-- ==== Sys2Proof/Laws/Memory.lean ====
section
/-! SUPPORT. The staging memory: a write keeps the canonical form, a read after a write, and what a write leaves alone. -/

namespace Sys2Proof.Machine

theorem Memory.wf_nil : Memory.wf [] := ⟨.nil, by simp⟩

/-- The cells of a byte sequence lie in its index range and hold its bytes. -/
theorem Memory.cells_mem {a : Nat} {v : Bytes} {c : Host.Cell} (h : c ∈ Memory.cells a v) :
    a ≤ c.1 ∧ c.1 < a + v.length ∧ c.2 ≠ 0 := by
  induction v generalizing a with
  | nil => simp [Memory.cells] at h
  | cons x t ih =>
    unfold Memory.cells at h
    split at h
    · have h' := ih h
      simp only [List.length_cons]
      exact ⟨by omega, by omega, h'.2.2⟩
    · rcases List.mem_cons.mp h with rfl | h
      · simp_all
      · have h' := ih h
        simp only [List.length_cons]
        exact ⟨by omega, by omega, h'.2.2⟩

theorem Memory.cells_wf (a : Nat) (v : Bytes) : (Memory.cells a v).wf := by
  induction v generalizing a with
  | nil => exact Memory.wf_nil
  | cons x t ih =>
    unfold Memory.cells
    split
    · exact ih _
    · rename_i hx
      refine ⟨List.pairwise_cons.mpr ⟨fun c hc => ?_, (ih _).1⟩, ?_⟩
      · have := Memory.cells_mem hc; show a < c.1; omega
      · intro c hc
        rcases List.mem_cons.mp hc with rfl | hc
        · exact hx
        · exact (ih _).2 c hc

/-- Every write keeps the canonical form. -/
theorem Memory.write_wf {m : Memory} (h : m.wf) (a : Nat) (v : Bytes) : (m.write a v).wf := by
  refine ⟨?_, ?_⟩
  · unfold Memory.write
    rw [List.append_assoc, List.pairwise_append, List.pairwise_append]
    refine ⟨h.1.filter _, ⟨(Memory.cells_wf a v).1, h.1.filter _, ?_⟩, ?_⟩
    · intro x hx y hy
      have := Memory.cells_mem hx; simp at hy; omega
    · intro x hx y hy
      simp at hx
      rcases List.mem_append.mp hy with hy | hy
      · have := Memory.cells_mem hy; omega
      · simp at hy; omega
  · intro c hc
    simp only [Memory.write, List.append_assoc, List.mem_append, List.mem_filter] at hc
    rcases hc with hc | hc | hc
    · exact h.2 c hc.1
    · exact (Memory.cells_mem hc).2.2
    · exact h.2 c hc.1

/-- Where the cells of a written memory lie. -/
theorem Memory.write_addr {m : Memory} {a : Nat} {v : Bytes} {c : Host.Cell} (h : c ∈ m.write a v) :
    c ∈ m ∨ c.1 < a + v.length := by
  simp only [Memory.write, List.append_assoc, List.mem_append, List.mem_filter] at h
  rcases h with h | h | h
  · exact .inl h.1
  · exact .inr (Memory.cells_mem h).2.1
  · exact .inl h.1

theorem Memory.lookup_filter {m : Memory} {p : Nat → Bool} {a : Nat} :
    (m.filter (fun c => p c.1)).lookup a = if p a then m.lookup a else none := by
  induction m with
  | nil => simp
  | cons c t ih =>
    obtain ⟨k, x⟩ := c
    by_cases hk : p k <;> by_cases ha : a = k
    · subst ha; simp [hk]
    · have : (a == k) = false := by simpa using ha
      simp [hk, List.lookup_cons, this, ih]
    · subst ha
      simp only [List.filter_cons, hk, if_false, ih, Bool.false_eq_true]
    · have : (a == k) = false := by simpa using ha
      simp [hk, List.lookup_cons, this, ih]

theorem Memory.cells_lookup {a k : Nat} {v : Bytes} :
    ((Memory.cells a v).lookup k).getD 0 = if a ≤ k ∧ k < a + v.length then v.getD (k - a) 0 else 0 := by
  induction v generalizing a with
  | nil => simp [Memory.cells]
  | cons x t ih =>
    have tail : k ≠ a → (if a + 1 ≤ k ∧ k < a + 1 + t.length then t.getD (k - (a + 1)) 0 else 0) =
        if a ≤ k ∧ k < a + (x :: t).length then (x :: t).getD (k - a) 0 else 0 := by
      intro hk
      by_cases h : a + 1 ≤ k ∧ k < a + 1 + t.length
      · have h' : a ≤ k ∧ k < a + (x :: t).length := by simp only [List.length_cons]; omega
        obtain ⟨d, hd⟩ : ∃ d, k - a = d + 1 := ⟨k - a - 1, by omega⟩
        have hd' : k - (a + 1) = d := by omega
        rw [if_pos h, if_pos h', hd, hd', List.getD_cons_succ]
      · have h' : ¬(a ≤ k ∧ k < a + (x :: t).length) := by simp only [List.length_cons]; omega
        rw [if_neg h, if_neg h']
    have head : k = a → (if a ≤ k ∧ k < a + (x :: t).length then (x :: t).getD (k - a) 0 else 0) = x := by
      rintro rfl
      simp
    unfold Memory.cells
    split
    · rename_i hx
      by_cases hk : k = a
      · rw [ih, head hk, hx, if_neg (by omega)]
      · rw [ih, tail hk]
    · by_cases hk : k = a
      · rw [head hk, hk]; simp
      · have hb : (k == a) = false := by simpa using hk
        rw [List.lookup_cons, hb, ← tail hk, ← ih]

/-- A byte read after a write (R62): the written byte inside its range, the byte of before outside. -/
theorem Memory.byteAt_write (m : Memory) (a : Nat) (v : Bytes) (k : Nat) :
    (m.write a v).byteAt k = if a ≤ k ∧ k < a + v.length then v.getD (k - a) 0 else m.byteAt k := by
  have low := Memory.lookup_filter (m := m) (p := fun x => decide (x < a)) (a := k)
  have high := Memory.lookup_filter (m := m) (p := fun x => decide (a + v.length ≤ x)) (a := k)
  have mid := Memory.cells_lookup (a := a) (k := k) (v := v)
  have out : ¬(a ≤ k ∧ k < a + v.length) → (Memory.cells a v).lookup k = none := by
    intro h
    rw [List.lookup_eq_none_iff]
    intro c hc
    have := Memory.cells_mem hc
    simp only [bne_iff_ne]
    omega
  simp only [decide_eq_true_eq] at low high
  unfold Memory.byteAt Memory.write
  rw [List.append_assoc, List.lookup_append, List.lookup_append, low, high]
  by_cases h : a ≤ k ∧ k < a + v.length
  · rw [if_pos h] at mid ⊢
    have h1 : ¬k < a := by omega
    have h2 : ¬a + v.length ≤ k := by omega
    simp only [h1, h2, if_false, Option.none_or, Option.or_none, mid]
  · rw [if_neg h, out h]
    by_cases h1 : k < a
    · have h2 : ¬a + v.length ≤ k := by omega
      simp [h1, h2]
    · have h2 : a + v.length ≤ k := by omega
      simp [h1, h2]

@[simp] theorem Memory.bytesAt_length (m : Memory) (a n : Nat) : (m.bytesAt a n).length = n := by
  simp [Memory.bytesAt]

/-- The bytes just written are read back (R62). -/
theorem Memory.bytesAt_write (m : Memory) (v : Bytes) : (m.write 0 v).bytesAt 0 v.length = v := by
  apply List.ext_getElem (by simp)
  intro i h1 h2
  simp [Memory.bytesAt, Memory.byteAt_write, h2]

end Sys2Proof.Machine
end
+---+
__PROBLEM DESCRIPTION__
In the listing above, find the line containing "refine ⟨List.pairwise_cons.mpr ⟨fun" and the line containing "c ∈ m ∨ c.1 < a + v.length := by", then repeat those two lines and everything between them exactly.

__RESULT OF THE TASK__
      refine ⟨List.pairwise_cons.mpr ⟨fun c hc => ?_, (ih _).1⟩, ?_⟩
      · have := Memory.cells_mem hc; show a < c.1; omega
      · intro c hc
        rcases List.mem_cons.mp hc with rfl | hc
        · exact hx
        · exact (ih _).2 c hc

/-- Every write keeps the canonical form. -/
theorem Memory.write_wf {m : Memory} (h : m.wf) (a : Nat) (v : Bytes) : (m.write a v).wf := by
  refine ⟨?_, ?_⟩
  · unfold Memory.write
    rw [List.append_assoc, List.pairwise_append, List.pairwise_append]
    refine ⟨h.1.filter _, ⟨(Memory.cells_wf a v).1, h.1.filter _, ?_⟩, ?_⟩
    · intro x hx y hy
      have := Memory.cells_mem hx; simp at hy; omega
    · intro x hx y hy
      simp at hx
      rcases List.mem_append.mp hy with hy | hy
      · have := Memory.cells_mem hy; omega
      · simp at hy; omega
  · intro c hc
    simp only [Memory.write, List.append_assoc, List.mem_append, List.mem_filter] at hc
    rcases hc with hc | hc | hc
    · exact h.2 c hc.1
    · exact (Memory.cells_mem hc).2.2
    · exact h.2 c hc.1

/-- Where the cells of a written memory lie. -/
theorem Memory.write_addr {m : Memory} {a : Nat} {v : Bytes} {c : Host.Cell} (h : c ∈ m.write a v) :
    c ∈ m ∨ c.1 < a + v.length := by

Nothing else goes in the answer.